「強要は確認できなかった」とは🤔。~テラハ問題のフジテレビの見識を疑う。自死と強要の関係性~
強要はなかったという。
フジテレビは31日、出演者の木村花さんが死去した恋愛リアリティー番組『TERRACE HOUSE TOKYO 2019-2020(テラハ)』について、16ページにわたる長文の検証報告を公表した。制作・技術スタッフ、出演者、木村さんの所属事務所など27人に聞き取りを行い、制作側から出演者への「言動、感情表現、人間関係等について指示、強要したことは確認されませんでした」と発表した。
フジテレビ『テラハ』検証… (ORICON NEWS) - auヘッドライン - auサービスTOP https://news.headlines.auone.jp/stories/showbiz/news/13595660?genreid=3&subgenreid=7&articleid=13595660&cpid=10130027&rf=pass_search
では「強要」とはどういうことだろうか。
「強要」とは無理に要求することという意味である。または無理やりやらせることである。強要か否かのポイントは、「無理に」とか「無理やり」ということであろう。
「強要」か否かを判断するポイントは「無理やり」か否かとなった。では、「無理やり」とはどういう意味であろうか。
「無理やり」とは、実現の難しいことや、相手の嫌がることを強引に行うさまとある。
では、今回のテラハに当てはめて考えてみよう。木村花さんの行為は、実現の難しいことであったのか。そして、相手(木村花さん)が嫌がることであったのか。
コスチューム事件(私はネット情報でしか知らないが)を例に挙げると、自分のコスチュームを台無しにした男性の帽子をはね飛ばし、罵倒するという行為は、実現の難しいことではなかろう。演技としてはあり得る行為だ。この演技を強要したというのなら、実現の難しいことを強引にやらせたのではなく、「木村花さんの嫌がること」を強引にやらせたとなるのであろう。
では、今回の「強要」の定義を、「木村花さんの『嫌がること』を強引に行った」としよう。そして、その強要は、このコスチューム事件以外の番組に関する全ての木村さんの職務に当てはめよう。

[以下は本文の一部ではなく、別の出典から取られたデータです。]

-- ==== Sys2Proof/Proofs/FloatInstructions.lean ====
section
/-! PROOF. The floating-point instructions of the windowed set (R99, R104, R108, R188 to R190): each writes its destination, raises
its flags in FCSR, and completes or takes the trap of R108. -/

namespace Sys2Proof.Machine

open Sys2Proof

/-- FCSR with flags raised. -/
def State.raise (s : State) (fl : FFlags) : State := { s with core := s.core.raised fl }

/-- The work of an FP instruction: w is the state with its destination written. -/
def State.fpDid (t w : State) (fl : FFlags) (d : Did) : Prop :=
  t.outsideCore w ∧ (t.fpTraps fl → d = .late (w.raise fl) (mkTrap vFP none) false) ∧
  (¬ t.fpTraps fl → d = .next (w.raise fl))

theorem fpEnd_did {t w : State} (fl : FFlags) (h : t.outsideCore w) (hf : w.core.fcsr = t.core.fcsr) :
    t.fpDid w fl (fpEnd fl w) := by
  refine ⟨h, fun k => ?_, fun k => ?_⟩
  · rw [State.fpTraps, ← hf] at k; exact if_pos k
  · rw [State.fpTraps, ← hf] at k; exact if_neg k

theorem setF_outside (t : State) (r : BitVec 5) (v : DWord) : t.outsideCore (t.setF r v) := outsideCore_core t _ _ rfl

theorem setW_fcsr (t : State) (r : BitVec 5) (v : Word) : (t.setW r v).core.fcsr = t.core.fcsr := by rw [setW_eq]

theorem cvtDest_did (t : State) (df : Nat) (dbl : Bool) (r : BitVec 5) (v : Nat) :
    t.outsideCore (t.cvtDest df dbl r v) ∧ (t.cvtDest df dbl r v).core.fcsr = t.core.fcsr := by
  unfold State.cvtDest State.setPair
  split_ifs
  · exact ⟨setF_outside t _ _, rfl⟩
  · exact ⟨outsideCore_trans (setW_outside _ _ _) (setW_outside _ _ _), by rw [setW_fcsr, setW_fcsr]⟩
  · exact ⟨setW_outside _ _ _, setW_fcsr _ _ _⟩

theorem fpTo_did (t : State) (fd : BitVec 5) (r : FRes) : t.fpDid (t.setF fd (BitVec.ofNat 64 r.bits)) r.fl (fpTo fd r t) :=
  fpEnd_did r.fl (setF_outside t _ _) rfl

/-- A rounding mode that the instruction names. -/
theorem rounded_some {t : State} {rm : BitVec 3} {m : RMode} (h : t.rmOf rm = some m) (w : Word) (f : State → RMode → Did) :
    rounded w rm f t = f t m := by rw [rounded, h]

/-- The operand of a conversion where the codes of the registers are clean. -/
theorem cvtSource_clean {t : State} (hc : t.codesClean) (sf : Nat) (dbl : Bool) (r : BitVec 5) (k : State → Nat → Did) :
    t.cvtSource sf dbl r k = k t (t.cvtIn sf dbl r) := by
  unfold State.cvtSource State.cvtIn
  cases cvtFmt sf with
  | some f => rfl
  | none => cases dbl <;> simp [getW_clean hc, getPair_clean hc]

/-- Each FP instruction ends its work as its row says. -/
theorem fpRow_did {t w : State} {i : Instr} {fl : FFlags} (hc : t.codesClean) (h : FpRow t i fl w) :
    ∃ body : State → Did, (∀ s, exec i s = s.windowed i body) ∧ t.fpDid w fl (body t) := by
  cases h with
  | fadd fd fa fb rm dbl m h r hr | fsub fd fa fb rm dbl m h r hr | fmul fd fa fb rm dbl m h r hr
  | fdiv fd fa fb rm dbl m h r hr =>
    subst hr
    refine ⟨_, fun _ => rfl, ?_⟩
    rw [fpOp3, rounded_some h]
    exact fpTo_did t fd _
  | fma fd fa fb rm dbl m h r hr | fms fd fa fb rm dbl m h r hr | fnma fd fa fb rm dbl m h r hr
  | fnms fd fa fb rm dbl m h r hr =>
    subst hr
    refine ⟨_, fun _ => rfl, ?_⟩
    rw [fmaOp, rounded_some h]
    exact fpTo_did t fd _
  | fsqrt fd fa rm dbl m h r hr =>
    subst hr
    refine ⟨_, fun _ => rfl, ?_⟩
    rw [rounded_some h]
    exact fpTo_did t fd _
  | fcmp rd fa fb pred dbl v fl h =>
    refine ⟨_, fun _ => rfl, ?_⟩
    simp only [h]
    have hv : (if v then 1 else 0 : Word) = BitVec.ofNat 32 v.toNat := by cases v <;> rfl
    rw [hv]
    exact fpEnd_did fl (setW_outside t _ _) (setW_fcsr t _ _)
  | fcvt fd fa sf df signed rm dbl m h hk r hr =>
    subst hr
    refine ⟨_, fun _ => rfl, ?_⟩
    simp only [hk, Bool.not_true, Bool.false_eq_true, if_false]
    rw [rounded_some h, cvtSource_clean hc]
    obtain ⟨h1, h2⟩ := cvtDest_did t df.toNat dbl fd
      (arrCvt sf.toNat df.toNat (if dbl then 64 else 32) signed m t.ftz (t.cvtIn sf.toNat dbl fa)).bits
    exact fpEnd_did _ h1 h2

theorem raise_outside {t w : State} (fl : FFlags) (h : t.outsideCore w) : t.outsideCore (w.raise fl) :=
  outsideCore_trans h (outsideCore_core w _ _ rfl)

/-- An instruction that reached the core alone, once its PC or its repeat has moved on. -/
theorem advance_doneCore {t u : State} {o : CoreOp} (sup : Bool) (pc : Word) (h : t.outsideCore u) :
    t.doneCore ((u.retire sup pc o.array).advance o) o u.core :=
  ⟨outsideCore_trans h (outsideCore_trans (retire_outside u sup pc o.array) (advance_outside _ o)),
    advance_of_core (u.retire sup pc o.array) { t with core := u.core } o (retire_core u sup pc o.array)⟩

/-- Settles O4, row by row: an instruction whose flags enable no trap finishes. -/
theorem floatCompletes : Obligations.FloatCompletes := by
  intro i s t w fl he hc hr hn
  obtain ⟨body, hx, hw, -, hd⟩ := fpRow_did hc hr
  refine ⟨_, ?_, finish_doneCore (s := s) (raise_outside fl hw)⟩
  rw [hx, State.windowed, runCore_executing body he, hd hn, conclude_next]

/-- Settles O5, row by row: the trap is taken after the destination and the flags are written. -/
theorem floatTraps : Obligations.FloatTraps := by
  intro i s t w fl he hc hr ht _
  obtain ⟨body, hx, hw, hd, -⟩ := fpRow_did hc hr
  refine ⟨_, _, ?_, advance_doneCore (s.psw pSUP) s.core.pc (raise_outside fl hw), rfl⟩
  rw [hx, State.windowed, runCore_executing body he, hd ht, conclude_late]

-- FSGN (R104)

/-- The sign that FSGN gives its result. -/
def sgnOf (f : Fmt) (op a b : Nat) : Nat :=
  match op with
  | 0 => 1 - a / 2 ^ (f.bits - 1)
  | 1 => 0
  | _ => b / 2 ^ (f.bits - 1)

/-- The sign bit of an encoding as a number. -/
theorem sign_div {f : Fmt} {x : Nat} (h : x < 2 ^ f.bits) : x / 2 ^ (f.bits - 1) = (f.neg x).toNat := by
  have hp := Nat.two_pow_pos (f.bits - 1)
  have hb : 2 ^ f.bits = 2 * 2 ^ (f.bits - 1) := by rw [← pow_succ']; congr 1; unfold Fmt.bits; omega
  rw [Fmt.neg_iff h]
  by_cases hx : 2 ^ (f.bits - 1) ≤ x
  · rw [decide_eq_true hx, Bool.toNat_true, Nat.div_eq_iff hp]; omega
  · rw [decide_eq_false hx, Bool.toNat_false, Nat.div_eq_of_lt (not_le.1 hx)]

/-- FSGN changes the sign alone, to that of its operation; OP 3 and above are not assigned. -/
theorem sgnF_eq {f : Fmt} {op a b : Nat} (ha : a < 2 ^ f.bits) (hb : b < 2 ^ f.bits) :
    sgnF f op a b =
      if op < 3 then some (a % 2 ^ (f.bits - 1) + 2 ^ (f.bits - 1) * sgnOf f op a b) else none := by
  have hna : f.neg a = a.testBit (f.bits - 1) := rfl
  have hnb : f.neg b = b.testBit (f.bits - 1) := rfl
  match op with
  | 0 => rw [sgnF, sgnOf, sign_div ha, ← hna]; cases f.neg a <;> simp
  | 1 => simp [sgnF, sgnOf]
  | 2 => simp only [sgnF, sgnOf, sign_div hb, ← hnb]; cases f.neg b <;> simp
  | _ + 3 => rfl

theorem fOp_lt (t : State) (r : BitVec 5) (f : Fmt) : t.fOp r f < 2 ^ f.bits := Nat.mod_lt _ (Nat.two_pow_pos _)

/-- Settles O6: FSGN by the sign that it gives, the arithmetic by the rounding of exact values. -/
theorem floatResults : Obligations.FloatResults := by
  refine ⟨fun fd fa fb op dbl s t he => ?_, fun f rm ftz negp negc a b c _ _ _ => ⟨addF_adds f rm ftz a b,
    subF_adds f rm ftz a b, mulF_muls f rm ftz a b, divF_divs f rm ftz a b, fmaF_fmas f rm ftz negp negc c a b,
    sqrtF_roots f rm ftz a⟩⟩
  have hx : exec (.fsgn fd fa fb op dbl) s = s.conclude { self := .fsgn fd fa fb op dbl }
      (match sgnF (fmtOf dbl) op.toNat (t.fOp fa (fmtOf dbl)) (t.fOp fb (fmtOf dbl)) with
        | some v => .next (t.setF fd (BitVec.ofNat 64 v))
        | none => t.illegal (fpWord fd fa fb op dbl 0x0A)) := runCore_executing _ he
  rw [hx, sgnF_eq (fOp_lt t fa _) (fOp_lt t fb _)]
  split_ifs with h
  · exact ⟨_, rfl, fun _ => finish_doneCore (setF_outside t _ _), fun h' => absurd h (not_lt.2 h')⟩
  · exact ⟨_, rfl, fun h' => absurd h' h, fun _ => rfl⟩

木村花さんが、その時点で本当に嫌がっていたかがポイントになる。そして、その嫌がっていたことが相手に伝わっていたかがポイントになる。
それは「自死したんだから、自死に繋がっていると考えて当然だろう」とならないのが、世の中なのである。
遺書が遺されていたとしても、その遺書が本当に自死した方の気持ちが書かれているのかということが問題になる。

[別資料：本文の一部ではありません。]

-- ==== Sys2Proof/Machine/JumpLoop.lean ====
section
/-! DEFINITION. The jump/loop family (43_jump_loop R190 to R214). A record is emitted and the cursor goes on;
no control is transferred (R194). Flags written: none. -/

namespace Sys2Proof.Machine

/-- `decode_jump` (R193): the mnemonic of the jump table and one target operand. -/
def jumpCall (j : JumpOp) (off : Byte) (s : State) : Outcome :=
  runCall 2 { mnemonic := j.name, operands := jumpOperands off } s

/-- R195: `jo`. -/
def execJo (off : Byte) (s : State) : Outcome := jumpCall .jo off s

/-- R196: `jno`. -/
def execJno (off : Byte) (s : State) : Outcome := jumpCall .jno off s

/-- R197: `jb`. -/
def execJb (off : Byte) (s : State) : Outcome := jumpCall .jb off s

/-- R198: `jnb`. -/
def execJnb (off : Byte) (s : State) : Outcome := jumpCall .jnb off s

/-- R199: `je`. -/
def execJe (off : Byte) (s : State) : Outcome := jumpCall .je off s

/-- R200: `jne`. -/
def execJne (off : Byte) (s : State) : Outcome := jumpCall .jne off s

/-- R201: `jbe`. -/
def execJbe (off : Byte) (s : State) : Outcome := jumpCall .jbe off s

/-- R202: `jnbe`. -/
def execJnbe (off : Byte) (s : State) : Outcome := jumpCall .jnbe off s

/-- R203: `js`. -/
def execJs (off : Byte) (s : State) : Outcome := jumpCall .js off s

/-- R204: `jns`. -/
def execJns (off : Byte) (s : State) : Outcome := jumpCall .jns off s

/-- R205: `jp`. -/
def execJp (off : Byte) (s : State) : Outcome := jumpCall .jp off s

/-- R206: `jnp`. -/
def execJnp (off : Byte) (s : State) : Outcome := jumpCall .jnp off s

/-- R207: `jl`. -/
def execJl (off : Byte) (s : State) : Outcome := jumpCall .jl off s

/-- R208: `jnl`. -/
def execJnl (off : Byte) (s : State) : Outcome := jumpCall .jnl off s

/-- R209: `jle`. -/
def execJle (off : Byte) (s : State) : Outcome := jumpCall .jle off s

/-- R210: `jnle`. -/
def execJnle (off : Byte) (s : State) : Outcome := jumpCall .jnle off s

/-- R211: `loopnz`. -/
def execLoopnz (off : Byte) (s : State) : Outcome := jumpCall .loopnz off s

/-- R212: `loopz`. -/
def execLoopz (off : Byte) (s : State) : Outcome := jumpCall .loopz off s

/-- R213: `loop`. -/
def execLoop (off : Byte) (s : State) : Outcome := jumpCall .loop off s

/-- R214: `jcxz`. -/
def execJcxz (off : Byte) (s : State) : Outcome := jumpCall .jcxz off s

end Sys2Proof.Machine
end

また、例えば、「強要されて『思い悩んで』自死に至ったのか、『復讐したくて』自死に至ったのか。強要が、自死の直接的原因なのか間接的原因なのか。」と自死した者の気持ちを第三者が推し量ることになる。
そう。
「相手の嫌がること」って相手の主観なのよ。だから、「被害を受けた」と言われたら、「私は強要したつもりはなかったし、そう思われたとしたら残念です。」と言えば済む話になってしまう。

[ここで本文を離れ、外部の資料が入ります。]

/-- Everything a rejection can be: an unsupported first byte, an invalid sub-opcode in the first or the second
byte, or bytes that end too soon. -/
theorem decode_reject_cases {p : Params} {bs rest : List Byte} {r : Reject} (h : decode p bs = .reject r rest) :
    (r = .unsupportedOpcode ∧ ∃ b1, bs = b1 :: rest ∧ classify p b1 = .unsupported) ∨
    (r = .unsupportedArithmeticOp ∧ ∃ b1, bs = b1 :: rest ∧
      (classify p b1 = .arithRegMem ∨ classify p b1 = .arithImmAcc) ∧ arithOp (midField b1) = none) ∨
    (r = .unsupportedArithmeticOp ∧ ∃ b1 b2, bs = b1 :: b2 :: rest ∧ classify p b1 = .arithImmRm ∧
      arithOp (midField b2) = none) ∨
    (r = .outOfBytes ∧ rest = [] ∧ bs.length < maxLength) := by
  have hread : ∀ (m r) (l : List Byte), readRm m r l = none → l.length < 2 := by
    intro m r l h
    by_contra hc
    have := readRm_isSome (m := m) (r := r) (bs := l) (Nat.le_trans (dispBytes_le_two m r) (by omega))
    simp [h] at this
  have hrimm : ∀ (s w) (l : List Byte), readImm s w l = none → l.length < 2 := by
    intro s w l h
    match l with
    | [] => simp
    | [_] => simp
    | a :: b :: l => cases s <;> cases w <;> simp [readImm] at h
  have hrg : ∀ mk b1 l, decodeRegMem mk b1 l = .reject r rest → r = .outOfBytes ∧ rest = [] ∧ l.length < 3 := by
    intro mk b1 l h; unfold decodeRegMem at h
    split at h
    · cases h; simp
    · split at h
      · rename_i hr; cases h; have := hread _ _ _ hr; simp; omega
      · cases h
  have hfl : ∀ mk w l, decodeFullImm mk w l = .reject r rest → r = .outOfBytes ∧ rest = [] ∧ l.length < 3 := by
    intro mk b1 l h; unfold decodeFullImm at h
    split at h
    · rename_i hr; cases h; have := hrimm _ _ _ hr; simp; omega
    · cases h
  unfold decode at h
  cases bs with
  | nil => simp only at h; cases h; simp [maxLength]
  | cons b1 tl =>
    simp only at h
    cases hc : classify p b1 with
    | unsupported => simp only [hc] at h; cases h; exact .inl ⟨rfl, b1, rfl, hc⟩
    | jumpOrLoop j =>
      simp only [hc] at h
      cases tl <;> simp only [decodeJump] at h <;> cases h; simp [maxLength]
    | movRegMem => simp only [hc] at h; obtain ⟨h1, h2, h3⟩ := hrg _ _ _ h; simp [h1, h2, maxLength]; omega
    | movImmReg => simp only [hc] at h; obtain ⟨h1, h2, h3⟩ := hfl _ _ _ h; simp [h1, h2, maxLength]; omega
    | arithRegMem =>
      simp only [hc] at h
      cases hop : arithOp (midField b1) with
      | none => simp only [hop] at h; cases h; exact .inr (.inl ⟨rfl, b1, rfl, .inl hc, hop⟩)
      | some op => simp only [hop] at h; obtain ⟨h1, h2, h3⟩ := hrg _ _ _ h; simp [h1, h2, maxLength]; omega
    | arithImmAcc =>
      simp only [hc] at h
      cases hop : arithOp (midField b1) with
      | none => simp only [hop] at h; cases h; exact .inr (.inl ⟨rfl, b1, rfl, .inr hc, hop⟩)
      | some op => simp only [hop] at h; obtain ⟨h1, h2, h3⟩ := hfl _ _ _ h; simp [h1, h2, maxLength]; omega
    | arithImmRm =>
      simp only [hc] at h
      cases tl with
      | nil => simp only [decodeImmRm] at h; cases h; simp [maxLength]
      | cons b2 tl =>
        simp only [decodeImmRm] at h
        cases hop : arithOp (midField b2) with
        | none => simp only [hop] at h; cases h; exact .inr (.inr (.inl ⟨rfl, b1, b2, rfl, hc, hop⟩))
        | some op =>
          simp only [hop] at h
          split at h
          · rename_i hr; cases h; have := hread _ _ _ hr; simp [maxLength]; omega
          · rename_i rm tl' hr
            have h4 := (readRm_eq_some hr).2.2.2
            have := rm.dispLen_le
            split at h
            · rename_i hr; cases h; have := hrimm _ _ _ hr; simp [maxLength, h4]; omega
            · cases h

/-- A sub-opcode outside the table of R174. -/
theorem arithOp_none : ∀ x : BitVec 3, x ∉ [0b000#3, 0b101#3, 0b111#3] → arithOp x = none := by decide

/-- The class of a byte that matches a masked row of R82. -/
theorem masked_class (p : Params) : ∀ b : Byte,
    (b &&& 0xC4 = 0x00 → classify p b = .arithRegMem) ∧ (b &&& 0xC6 = 0x04 → classify p b = .arithImmAcc) ∧
    (b &&& 0xFC = 0x80 → classify p b = .arithImmRm) ∧ (b &&& 0xFC = 0x88 → classify p b = .movRegMem) ∧
    (b &&& 0xF0 = 0xB0 → classify p b = .movImmReg) := by
  intro b
  have k1 : ∀ j : JumpOp, ¬ (j.opcode &&& 0xC4 = 0x00) ∧ ¬ (j.opcode &&& 0xC6 = 0x04) ∧
      ¬ (j.opcode &&& 0xFC = 0x80) ∧ ¬ (j.opcode &&& 0xFC = 0x88) ∧ ¬ (j.opcode &&& 0xF0 = 0xB0) := by
    intro j; cases j <;> decide
  have k2 : ∀ b : Byte,
      (b &&& 0xC4 = 0x00 → classifyMasked b = .arithRegMem) ∧
      (b &&& 0xC6 = 0x04 → classifyMasked b = .arithImmAcc) ∧
      (b &&& 0xFC = 0x80 → classifyMasked b = .arithImmRm) ∧
      (b &&& 0xFC = 0x88 → classifyMasked b = .movRegMem) ∧
      (b &&& 0xF0 = 0xB0 → classifyMasked b = .movImmReg) := by decide
  refine ⟨fun h => ?_, fun h => ?_, fun h => ?_, fun h => ?_, fun h => ?_⟩
  · rw [classify_of_not_jump p b (fun j hj => (k1 j).1 (hj ▸ h))]; exact (k2 b).1 h
  · rw [classify_of_not_jump p b (fun j hj => (k1 j).2.1 (hj ▸ h))]; exact (k2 b).2.1 h
  · rw [classify_of_not_jump p b (fun j hj => (k1 j).2.2.1 (hj ▸ h))]; exact (k2 b).2.2.1 h
  · rw [classify_of_not_jump p b (fun j hj => (k1 j).2.2.2.1 (hj ▸ h))]; exact (k2 b).2.2.2.1 h
  · rw [classify_of_not_jump p b (fun j hj => (k1 j).2.2.2.2 (hj ▸ h))]; exact (k2 b).2.2.2.2 h

end Sys2Proof
end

死を損得で考えるのは不謹慎だが、「死に損」となる。でも、自死した人の多くは「損得」を考えず、思い悩んで死を選んだのであろう。とすると、自死は本人にとっては無念だが、遺族にとっても無念でやるせないものとなる。
と、被害者側に立つと、ホント、「強要は確認されませんでした」などと言われると腹が立つが、加害者とされる側に立つと異なるものが見えてくる。
先日、塾で生徒の保護者からクレームを電話で受けた。私の(集団)授業での態度が「何でこんな問題も出来ないの」と高圧的で、授業を受けたくない、私の授業の代わりに他の先生の個別にしてもらいたいというものであった。私はショックであった。
中3生のクラスで英語が課題のクラスである。カリキュラムを無視し、中1の文法事項から復習した。できが良くなかった。私は焦った。でも、そこで「こんな問題も出来ないの」と怒っていない。「何とかしなくちゃ」という気持ちであった。私は夏期講習で頑張ろうぜというような発言をした。
彼女には高圧的にうつったか。
その場で母親には、ショックで声を震わせながら、謝った。「私は決してそのような気持ちで指導はしておりませんが、お子さまにそのように受け取られるようなことをしてしまい申し訳ございません。」と。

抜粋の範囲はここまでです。